McGinnis searched Google Scholar and other Internet databases for information on cigarette smoking and depression, healthy sleep habits, physical activity and depression, and social support services available to military families on Fort Bliss.

“While the students are at their clinical sites, we want them to do more than just assessments and skills,” explained Melissa Wholeben, Ph.D., UTEP clinical assistant professor and the course manager. “They need to be a community nurse in which they find a need, research how to fix the need and then present strategies to fix it. They also evaluate how well their projects were received.”

Wholeben estimates that students in the Promoting Health Along the Border class implement between 250 and 275 projects a year at different practice sites. The class is offered during the fall, spring and summer semesters.

Another project that made a difference in the community during the spring semester was called “Start Smart,” which encouraged seventh graders at Ysleta Middle School to eat a healthy breakfast.

The project was the brainchild of Jennifer Posern, who shadowed the school’s nurse as part of her community rotation in March. Posern noticed that between 8:30 and 9 a.m. every morning the nurse’s office would be flooded with students complaining about headaches and nausea.

Even though they were given fruit, yogurt, or cereal and milk during the first class, Posern noticed that the students who were not feeling well did not eat their breakfast.

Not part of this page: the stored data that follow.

-- ==== Sys2Proof/Machine/Bus.lean ====
section
/-! DEFINITION. The commands of the bus (06): chip select, reads, status, the write enables, programs and erases, suspension, and the
classes PASS and BLOCK. -/

namespace Sys2Proof.Machine

/-- CHIP_SELECT_ASSERT (R103, R107, R158): a new record, every latch mark cleared, and the command byte passed both ways. In reset
nothing is forwarded, and the byte read is 0xFF (R105). -/
def execChipSelectAssert (dt : Nat) (code : Option Xfer) (s : State) : Host.Outcome State Fault Refusal :=
  let s := clearMarks (s.advance dt)
  .next
    (if s.inReset then
      { s with ports := { s.ports with
          ctlSelected := true, returned := (code.map fun _ => 0xFF).toList, returnedTail := none } }
    else
      { s with
        ports := ⟨true, (code.map (·.miso)).toList, none, true, (code.map (·.mosi)).toList, .none⟩
        txn := some (newTxn s (code.map (·.mosi))) })

/-! ## Reads (R110, R113, R157) -/

/-- The address of the next data byte is known: in the window, the latch of its record is filled (R158; log 36). -/
def latchNext (s : State) (t : Txn) : State :=
  if kindAt s t t.addr = .window then latchAt s (t.addr % 4096) else s

/-- A whole byte of a read is exchanged, and the record `t` after it stands; the address of a data byte to come is known. -/
def passRead (s : State) (t : Txn) (x : Xfer) (b : Byte) : State := latchNext ((s.setTxn t).exchange x b) t

/-- A whole data byte of a read, substituted in the window. -/
def dataByte (s : State) (t : Txn) (x : Xfer) : State :=
  if kindAt s t t.addr = .window then passRead s (t.readByte none) x (windowByte s (t.addr % 4096))
  else passRead s (t.readByte (if t.cond.holds t.addr then some x.miso else none)) x x.miso

/-- A whole byte of a read: address, dummy or data. The last byte of the address phase makes the address of the first data byte known,
before any dummy byte. -/
def readByte (s : State) (x : Xfer) : State :=
  match s.txn with
  | none => s
  | some t =>
    if t.count < 2 then (s.setTxn (t.addressByte x.mosi)).exchange x x.miso
    else if t.count = 2 then passRead s (t.addressByte x.mosi) x x.miso
    else if t.count < 3 + t.dummy then (s.setTxn t.countByte).exchange x x.miso
    else dataByte s t x

/-- The release of a read: capture, the journal and the adoptions (R145, R151, R170 to R179). -/
def endRead (s : State) (t : Txn) (r : Release) : State :=
  finish s (readEffects (s.release r (readTail s t r) .asSent) t)

def execRead (dt : Nat) (xs : List Xfer) (rel : Option Release) (s : State) : Host.Outcome State Fault Refusal :=
  .next (busCommand (s.advance dt) (· == some .read) xs rel readByte endRead)

def execReadFast (dt : Nat) (xs : List Xfer) (rel : Option Release) (s : State) : Host.Outcome State Fault Refusal :=
  .next (busCommand (s.advance dt) (· == some .readFast) xs rel readByte endRead)

/-! ## Status (R114, R116, R127) -/

/-- A whole status byte: an observation, each an event of its own; the copy returned carries the refusal flag. -/
def statusByte (s : State) (x : Xfer) : State :=
  match s.txn with
  | none => s
  | some t =>
    ((finish s (observe s t.cfg x.miso)).setTxn t.countByte).exchange x
      (mergeFlag t.cfg s.mirror.refusalFlag x.miso)

def endStatus (s : State) (t : Txn) (r : Release) : State :=
  s.release r (mergeFlag t.cfg s.mirror.refusalFlag r.x.miso) .asSent

def execStatus (dt : Nat) (xs : List Xfer) (rel : Option Release) (s : State) : Host.Outcome State Fault Refusal :=
  .next (busCommand (s.advance dt) (· == some .status) xs rel statusByte endStatus)

/-! ## Commands without an address (R108, R117) -/

/-- The release of a command of classes WREN, WRDI, SUSPEND, RESUME: its effect if the release is clean. -/
def endPlain (effect : State → State) (s : State) (_ : Txn) (r : Release) : State :=
  if r.bits = 0 then effect (s.release r r.x.miso .asSent) else uncleanRelease s r

def execWren (dt : Nat) (xs : List Xfer) (rel : Option Release) (s : State) : Host.Outcome State Fault Refusal :=
  .next (busCommand (s.advance dt) (· == some .wren) xs rel passByte (endPlain wrenMirror))

def execWrdi (dt : Nat) (xs : List Xfer) (rel : Option Release) (s : State) : Host.Outcome State Fault Refusal :=
  .next (busCommand (s.advance dt) (· == some .wrdi) xs rel passByte (endPlain (·.setWel .clear)))

/-- SUSPEND changes nothing at its release: the suspension is taken from status (R117). -/
def execSuspend (dt : Nat) (xs : List Xfer) (rel : Option Release) (s : State) : Host.Outcome State Fault Refusal :=
  .next (busCommand (s.advance dt) (· == some .suspend) xs rel passByte (endPlain id))

def execResume (dt : Nat) (xs : List Xfer) (rel : Option Release) (s : State) : Host.Outcome State Fault Refusal :=
  .next (busCommand (s.advance dt) (· == some .resume) xs rel passByte (endPlain resumeMirror))

/-! ## Programs and erases (R115, R120) -/

/-- A whole byte of a program: address or data. -/
def programByte (s : State) (x : Xfer) : State :=
  match s.txn with
  | none => s
  | some t =>
    (s.setTxn (if t.count < 3 then t.addressByte x.mosi else t.programByte x.mosi)).exchange x x.miso

/-- A whole byte of an erase: address, or a further byte that is only counted (R108). -/
def eraseByte (s : State) (x : Xfer) : State :=
  match s.txn with
  | none => s
  | some t => (s.setTxn (if t.count < 3 then t.addressByte x.mosi else t.countByte)).exchange x x.miso

def execProgram (dt : Nat) (xs : List Xfer) (rel : Option Release) (s : State) : Host.Outcome State Fault Refusal :=
  .next (busCommand (s.advance dt) (· == some .program) xs rel programByte endProgram)

def execErase4k (dt : Nat) (xs : List Xfer) (rel : Option Release) (s : State) : Host.Outcome State Fault Refusal :=
  .next (busCommand (s.advance dt) (· == some .erase4k) xs rel eraseByte (endWrite .erase4k))

def execErase64k (dt : Nat) (xs : List Xfer) (rel : Option Release) (s : State) : Host.Outcome State Fault Refusal :=
  .next (busCommand (s.advance dt) (· == some .erase64k) xs rel eraseByte (endWrite .erase64k))

/-- A clean chip erase is always refused (R123). -/
def execEraseAll (dt : Nat) (xs : List Xfer) (rel : Option Release) (s : State) : Host.Outcome State Fault Refusal :=
  .next (busCommand (s.advance dt) (· == some .eraseAll) xs rel passByte (endWrite .eraseAll))

/-! ## PASS and BLOCK (R109) -/

def endPass (s : State) (_ : Txn) (r : Release) : State := s.release r r.x.miso .asSent

def execPass (dt : Nat) (xs : List Xfer) (rel : Option Release) (s : State) : Host.Outcome State Fault Refusal :=
  .next (busCommand (s.advance dt) (· == some .pass) xs rel passByte endPass)

/-- A BLOCK transaction is refused at every release. A command byte that did not complete is no command: its release is
forwarded (log 17). -/
def endBlock (s : State) (t : Txn) (r : Release) : State :=
  if t.cls.isNone then endPass s t r else refuse s t .block r .blockedCommand none

def execBlock (dt : Nat) (xs : List Xfer) (rel : Option Release) (s : State) : Host.Outcome State Fault Refusal :=
  .next (busCommand (s.advance dt) (fun c => c == some .block || c == none) xs rel passByte endBlock)

end Sys2Proof.Machine
end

“They had headaches and stomach aches and you give them some juice and some crackers and they’re fine and you send them back to class,” Posern recalled. “All they needed was to eat.”

Posern developed a PowerPoint presentation to explain how skipping breakfast affected the students’ performance at school.

“Your focus is just all over the place,” Posern said. “One of the big things that I found in the research was everything felt harder to do even if it wasn’t because you don’t have enough food and enough water.”

Students answered multiple-choice questions about healthy food choices and learned about the long-term effects of skipping breakfast.

The experience not only allowed Posern to apply her creative side, but it also solidified her decision to become a school nurse.

“Rather than being told what to eat, teenagers need to be taught to make healthy choices,” Posern said. “They need to learn what is healthy and what is unhealthy and how to choose the right things. As a school nurse, I can directly teach kids that.”

Jolande Aguilera, a school nurse at Del Valle Elementary School, has taught students from UTEP by precept for the past seven years. She works closely with the nursing students on their projects to make sure their topics are relevant to the needs of the elementary school population. Past projects include exercise, nutrition and dental health.

“They do really cool things,” Aguilera said. ”They think outside the box but it’s because that’s what I expect from them. I love (UTEP) students. They’re awesome and they are so eager to learn.”